Cuando el virólogo de ojos castaños cierra la revista, se despide de su amigo genetista de ojos negros y se dirige a la estación central de Michigan con una maleta que contiene unas cuantas mudas de ropa, y un maletín con su microscopio electrónico. Allí compra un billete de ida con destino Littleville. Cuando llega y se instala en la pensión Nebraska, cae la primera nevada del invierno. Después de pasar varios días tomando muestras de la mucosa nasal de los habitantes, se encierra en su habitación y las estudia bajo su microscopio electrónico.
Una noche, tras semanas de observación, aísla una cepa endémica de virus gripal, a la que bautiza como A/Littleville/2011. Obsesionado con su descubrimiento, dedica los seis días y cinco noches siguientes a descifrar el genoma del nuevo virus. La quinta y última noche, ya al borde de la extenuación, descubre disimulados entre la cadena de RNA viral, a dos genes gatunos, a los que bautiza como CC (celeste color) y LTPOTHATTH (lick the palm of the hands and trim the hair). Entusiasmado, el virólogo de ojos castaños telefonea a su amigo genetista de ojos negros para que acuda de inmediato a Littleville.
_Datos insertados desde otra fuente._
/-- Write an entry; the table is created when it is not there. -/
def Ten.setPte (t : Ten) (page : Nat) (p : Pte) : Ten :=
  { t with ptes := Sparse.set none t.ptes (page / 8192) (some (Sparse.set Pte.init ((t.table page).getD []) (page % 8192) p)) }

/-- The entries of a tenancy that are not those of unmapped pages, in TVA order. -/
def Ten.pages (t : Ten) : List (Nat × Pte) :=
  t.ptes.flatMap (fun e => (e.2.getD []).map (fun x => (e.1 * 8192 + x.1, x.2)))

def State.pte (s : State) (n : Tid) (page : Nat) : Pte := (s.ten n).pte page
def State.setPte (s : State) (n : Tid) (page : Nat) (p : Pte) : State := s.modTen n (fun t => t.setPte page p)
def Pte.id (p : Pte) : Nat := frameId p.bulk p.hawser p.set.toNat p.frame.toNat
def Pte.destId (p : Pte) : Nat := frameId p.dbulk p.dhawser p.dset.toNat p.dframe.toNat
def Pte.backed (p : Pte) : Bool := p.state == .backed || p.state == .migrating

/-- The pages a range of bytes meets. A range that runs past 2^48 meets page numbers that no map reaches, which are open and unmapped. -/
def pagesOf (tva len : Nat) : List Nat :=
  if len = 0 then [] else (List.range ((tva % 2 ^ 48 + len - 1) / 2 ^ 21 + 1 - pageOf tva)).map (fun i => pageOf tva + i)

def State.anyUnmapped (s : State) (n : Tid) (tva len : Nat) : Bool := (pagesOf tva len).any (fun p => (s.pte n p).state == .unmapped)
def State.anySealedPage (s : State) (n : Tid) (tva len : Nat) : Bool := (pagesOf tva len).any (fun p => (s.pte n p).sealed)
def State.allSealedPage (s : State) (n : Tid) (tva len : Nat) : Bool := (pagesOf tva len).all (fun p => (s.pte n p).sealed)

/-- Device address of a TVA in a backed page. -/
def State.devAddr (s : State) (n : Tid) (tva : Nat) : Nat := frameBase (s.pte n (pageOf tva)).id + tva % 2 ^ 21

/-! ## Write combining (R271-R274) -/

/-- Byte of an entry. -/
def WcEntry.byte (e : WcEntry) (i : Nat) : Byte := BitVec.ofNat 8 (fld e.data (8 * i) 8)

/-- The byte that the open entries of a line hold for a device address, the newest entry's (R273). -/
def Mem.over (m : Mem) (a : Nat) : Option Byte :=
  ((m.wc.filter (fun e => e.line == a / 64 && bit e.mask (a % 64))).getLast?).map (fun e => e.byte (a % 64))

/-- A byte of the devices, the open entries over it. -/
def Mem.byte (m : Mem) (a : Nat) : Byte := (m.over a).getD (Sparse.get 0 m.cells a)

/-- A line is written whole: a granule of the poison table is cleared once every one of its lines has been (R276). -/
def Mem.wholeLine (m : Mem) (line : Nat) : Mem :=
  match Sparse.get none m.poison (line / 64) with
  | none => m
  | some k =>
    let k := k ||| oneBit (line % 64)
    { m with poison := Sparse.set none m.poison (line / 64) (if k = BitVec.allOnes 64 then none else some k) }

/-- Put an entry's bytes into its line of the devices. -/
def Mem.put (m : Mem) (e : WcEntry) : Mem :=
  { m with cells := (List.range 64).foldl (fun c i =>
    if bit e.mask i then Sparse.set 0 c (e.line * 64 + i) (e.byte i) else c) m.cells }

/-- Write an entry to the devices as it is (R272). -/
def Mem.flush (m : Mem) (e : WcEntry) : Mem :=
  let m := m.put e
  if e.mask = BitVec.allOnes 64 then m.wholeLine e.line else m

/-- The controller of a line: tier, hawser and set. -/
def lineSet (line : Nat) : Nat := line / 2 ^ 15 / 65536

/-- One line's part of a write: the mask and the bytes in place. -/
def lineMask (off n : Nat) : W64 := BitVec.ofNat 64 ((2 ^ n - 1) * 2 ^ off)

/-- Merge bytes into the line's open entry or open one (R271). -/
def Mem.wcPut (m : Mem) (line off : Nat) (data : List Byte) (n : Tid) : Mem :=
  let mask := lineMask off data.length
  let keep : BitVec 512 := BitVec.ofNat 512 ((2 ^ (8 * data.length) - 1) * 2 ^ (8 * off))
  let bytes : BitVec 512 := BitVec.ofNat 512 (leNat data * 2 ^ (8 * off))
  let m := if data.length = 64 then m.wholeLine line else m
  if m.wc.any (fun e => e.line == line && e.ten == n) then
    { m with wc := m.wc.map (fun e =>
        if e.line = line ∧ e.ten = n then { e with mask := e.mask ||| mask, data := (e.data &&& ~~~keep) ||| bytes } else e) }
  else { m with wc := m.wc ++ [{ line := line, mask := mask, data := bytes, ten := n }] }

/-! ## Poison (R275, R276) -/

def granuleDev (dev : Nat) : Nat := dev / 4096

/-- Entries of a hawser's poison table. -/
def State.poisonCount (s : State) (hawser : Bool) : Nat :=
  (s.mem.poison.filter (fun e => idHawser (e.1 * 4096 / 2 ^ 21) == hawser)).length

/-- Is the granule of a TVA poisoned. -/
def State.poisonedTva (s : State) (n : Tid) (tva : Nat) : Bool :=
  let p := s.pte n (pageOf tva)
  p.backed && (p.poison || (Sparse.get none s.mem.poison (granuleDev (s.devAddr n tva))).isSome)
Juntos emprenden una rigurosa investigación genética sobre los gatos del pueblo con la colaboración de los dueños de los animales.
Al final del invierno concluyen que los genes CC y LTPOTHATTH habían pertenecido al siamés del bisabuelo del tendero, Mr. Hammond, y se habían ido transmitiendo a los pobladores, de generación en generación, durante cuatro décadas de epidemias gripales. Antes de publicar un artículo conjunto en Science titulado: “Unravelling the mystery of Littleville” (Desentrañando el misterio de Littleville) el virólogo de ojos castaños y el genetista de ojos negros enferman de gripe. Al año siguiente, les conceden el Nobel de Medicina. Antes de recoger el premio, el virólogo y el genetista, visiblemente emocionados, se lamieron las manos y se atusaron el pelo frente a las cámaras, sus ojos color celeste empañados por las lágrimas.